(Beginning of Data shown)

theorem Pkg.SameControl.skipSummary (h : SameControl k p q) (slate : Nat) : SameControl k p (q.skipSummary k slate) := by
  unfold Pkg.skipSummary
  exact .ite (.onCore h) (.setF (.event (.onCore h)))

end

end Sys2Proof.Machine
end
section
/-! SUPPORT. The branches, step boundary and end of a program (R168, R172, R182–R184). -/
namespace Sys2Proof.Machine

section
variable {s : State} {id : BitVec 9} {k opc : Nat} {bits : BitVec 64} {e : Entry} {c : Instr}

/-! ### Branches -/

theorem branchTarget_imm {b : Nat} (h : opcOf b ≠ 0x22) (idx : Nat) (sc : Tab Word) :
    branchTarget b idx sc = idx + (BitVec.ofNat 32 (fld b 63 32)).toInt := by
  simp [branchTarget, h, toSigned_eq_toInt]

theorem branchTarget_reg {b : Nat} (h : opcOf b = 0x22) (idx : Nat) (sc : Tab Word) :
    branchTarget b idx sc = scal sc (fld b 15 11) := by
  simp [branchTarget, h]

/-- A branch holds fetch for the bundle `t` that it chooses. -/
theorem exec_scBranch {takes : Entry → Bool} {t : Nat}
    (hc : exec c s = atCore id s fun _ k p => p.scBranch k opc bits.toNat takes) (h : s.scNext id k opc bits e)
    (ht : (if takes e then (branchTarget bits.toNat e.idx e.sc).toNat else e.idx + 1) = t) :
    exec c s = .next (s.coreTo k fun c => c.scDone.holdTo (.branch t)) :=
  exec_scOp hc h fun c => by rw [h.bits_eq, ht]; rfl

/-- The conditions of SC.BRC as relations of words (R172). -/
def branchConds : List (Nat × (Word → Word → Bool)) :=
  [(0, fun a b => a == b), (1, fun a b => a != b), (2, fun a b => a.slt b), (3, fun a b => b.sle a),
    (4, fun a b => a.ult b), (5, fun a b => b.ule a)]

theorem condHolds_of_mem {q : Nat × (Word → Word → Bool)} (hq : q ∈ branchConds) (a b : Word) :
    condHolds q.1 a.toNat b.toNat = q.2 a b := by
  revert q
  simp only [branchConds, List.forall_mem_cons, List.not_mem_nil, false_implies, implies_true, and_true, condHolds]
  refine ⟨?eq, ?ne, ?lt, ?ge, ?ltu, ?geu⟩
  case eq => simp [Bool.beq_eq_decide_eq, BitVec.toNat_eq]
  case ne => simp [bne, BitVec.toNat_eq]
  case lt => simp [BitVec.slt]
  case ge => simp [BitVec.sle]
  case ltu => rfl
  case geu => rfl

theorem exec_scBr (h : s.scNext id k 0x20 bits e) : exec (.scBr id bits) s = .next (s.coreTo k fun c =>
    c.scDone.holdTo (.branch ((e.idx : Int) + (BitVec.ofNat 32 (fld bits.toNat 63 32)).toInt).toNat)) :=
  exec_scBranch rfl h (by rw [branchTarget_imm (by simp [h.opcOf_eq])]; rfl)

theorem exec_scBri (h : s.scNext id k 0x22 bits e) : exec (.scBri id bits) s = .next (s.coreTo k fun c =>
    c.scDone.holdTo (.branch (e.s (fld bits.toNat 15 11)).toNat)) :=
  exec_scBranch rfl h (by rw [branchTarget_reg h.opcOf_eq, Entry.toNat_s]; rfl)

theorem exec_scBrc (h : s.scNext id k 0x21 bits e) {q : Nat × (Word → Word → Bool)} (hq : q ∈ branchConds)
    (hc : fld bits.toNat 10 8 = q.1) : exec (.scBrc id bits) s = .next (s.coreTo k fun c =>
      c.scDone.holdTo (.branch (if q.2 (e.s (fld bits.toNat 15 11)) (e.s (fld bits.toNat 20 16))
        then ((e.idx : Int) + (BitVec.ofNat 32 (fld bits.toNat 63 32)).toInt).toNat else e.idx + 1))) := by
  refine exec_scBranch rfl h ?_
  rw [branchTarget_imm (by simp [h.opcOf_eq]), ← condHolds_of_mem hq, h.bits_eq, hc, Entry.toNat_s, Entry.toNat_s]

theorem exec_branchResolve {t : Nat} (hr : s.running id k) (hh : (s.core k).fe.hold = .branch t) :
    exec (.branchResolve id) s = .next (s.coreTo k fun c => { c with fe := { c.fe with ptr := t, hold := .free } }) := by
  obtain ⟨hcar, hrun⟩ := hr
  unfold State.core at hrun hh
  have resolve : s.pkg.branchResolve k = s.pkg.onCore k fun c => { c with fe := { c.fe with ptr := t, hold := .free } } := by
    simp [Pkg.branchResolve, hh, hrun, Pkg.onCore]
  exact exec_atCore rfl hcar resolve

/-! ### SC.STEP and SC.END -/

theorem exec_scStep_closed (h : s.scNext id k 0x32 bits e) (ho : s.pkg.flag F.CORE_BRACKET.OPEN k = false) :
    exec (.scStep id bits) s = .next (s.coreTo k fun c => c.scDone.holdTo (.step e.slate)) := by
  have held : s.pkg.scStep k bits.toNat = s.pkg.onCore k fun c => c.scDone.holdTo (.step e.slate) := by
    rw [Pkg.scStep, Pkg.scOp_scNext h]
    simp only [Pkg.onCore_flag, ho, Bool.false_eq_true, if_false]
    exact Pkg.onCore_onCore _ _ _ _ h.run
  exact exec_atCore rfl h.carries held

theorem exec_scStep_open (h : s.scNext id k 0x32 bits e) (ho : s.pkg.flag F.CORE_BRACKET.OPEN k = true) :
    exec (.scStep id bits) s = .next (s.pkgTo fun p => (p.onCore k Core.scDone).skipOp k .fe 1 bits.toNat e.slate e.idx
      e.brk 0x22 (slotDetail .fe bits.toNat)) := by
  have skipped : s.pkg.scStep k bits.toNat = (s.pkg.onCore k Core.scDone).skipOp k .fe 1 bits.toNat e.slate e.idx
      e.brk 0x22 (slotDetail .fe bits.toNat) := by
    rw [Pkg.scStep, Pkg.scOp_scNext h]
    simp only [Pkg.onCore_flag, ho, if_true, Pkg.skipSc, h.bits_eq]
  exact exec_atCore rfl h.carries skipped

(End of Data shown)

▶ [The problem]
Among the lines above, find the one with "unfold State.core at hrun hh" and the one with "theorem exec_scStep_open (h". Quote both and everything between them, exactly.

▶ [Task output]
  unfold State.core at hrun hh
  have resolve : s.pkg.branchResolve k = s.pkg.onCore k fun c => { c with fe := { c.fe with ptr := t, hold := .free } } := by
    simp [Pkg.branchResolve, hh, hrun, Pkg.onCore]
  exact exec_atCore rfl hcar resolve

/-! ### SC.STEP and SC.END -/

theorem exec_scStep_closed (h : s.scNext id k 0x32 bits e) (ho : s.pkg.flag F.CORE_BRACKET.OPEN k = false) :
    exec (.scStep id bits) s = .next (s.coreTo k fun c => c.scDone.holdTo (.step e.slate)) := by
  have held : s.pkg.scStep k bits.toNat = s.pkg.onCore k fun c => c.scDone.holdTo (.step e.slate) := by
    rw [Pkg.scStep, Pkg.scOp_scNext h]
    simp only [Pkg.onCore_flag, ho, Bool.false_eq_true, if_false]
    exact Pkg.onCore_onCore _ _ _ _ h.run
  exact exec_atCore rfl h.carries held

theorem exec_scStep_open (h : s.scNext id k 0x32 bits e) (ho : s.pkg.flag F.CORE_BRACKET.OPEN k = true) :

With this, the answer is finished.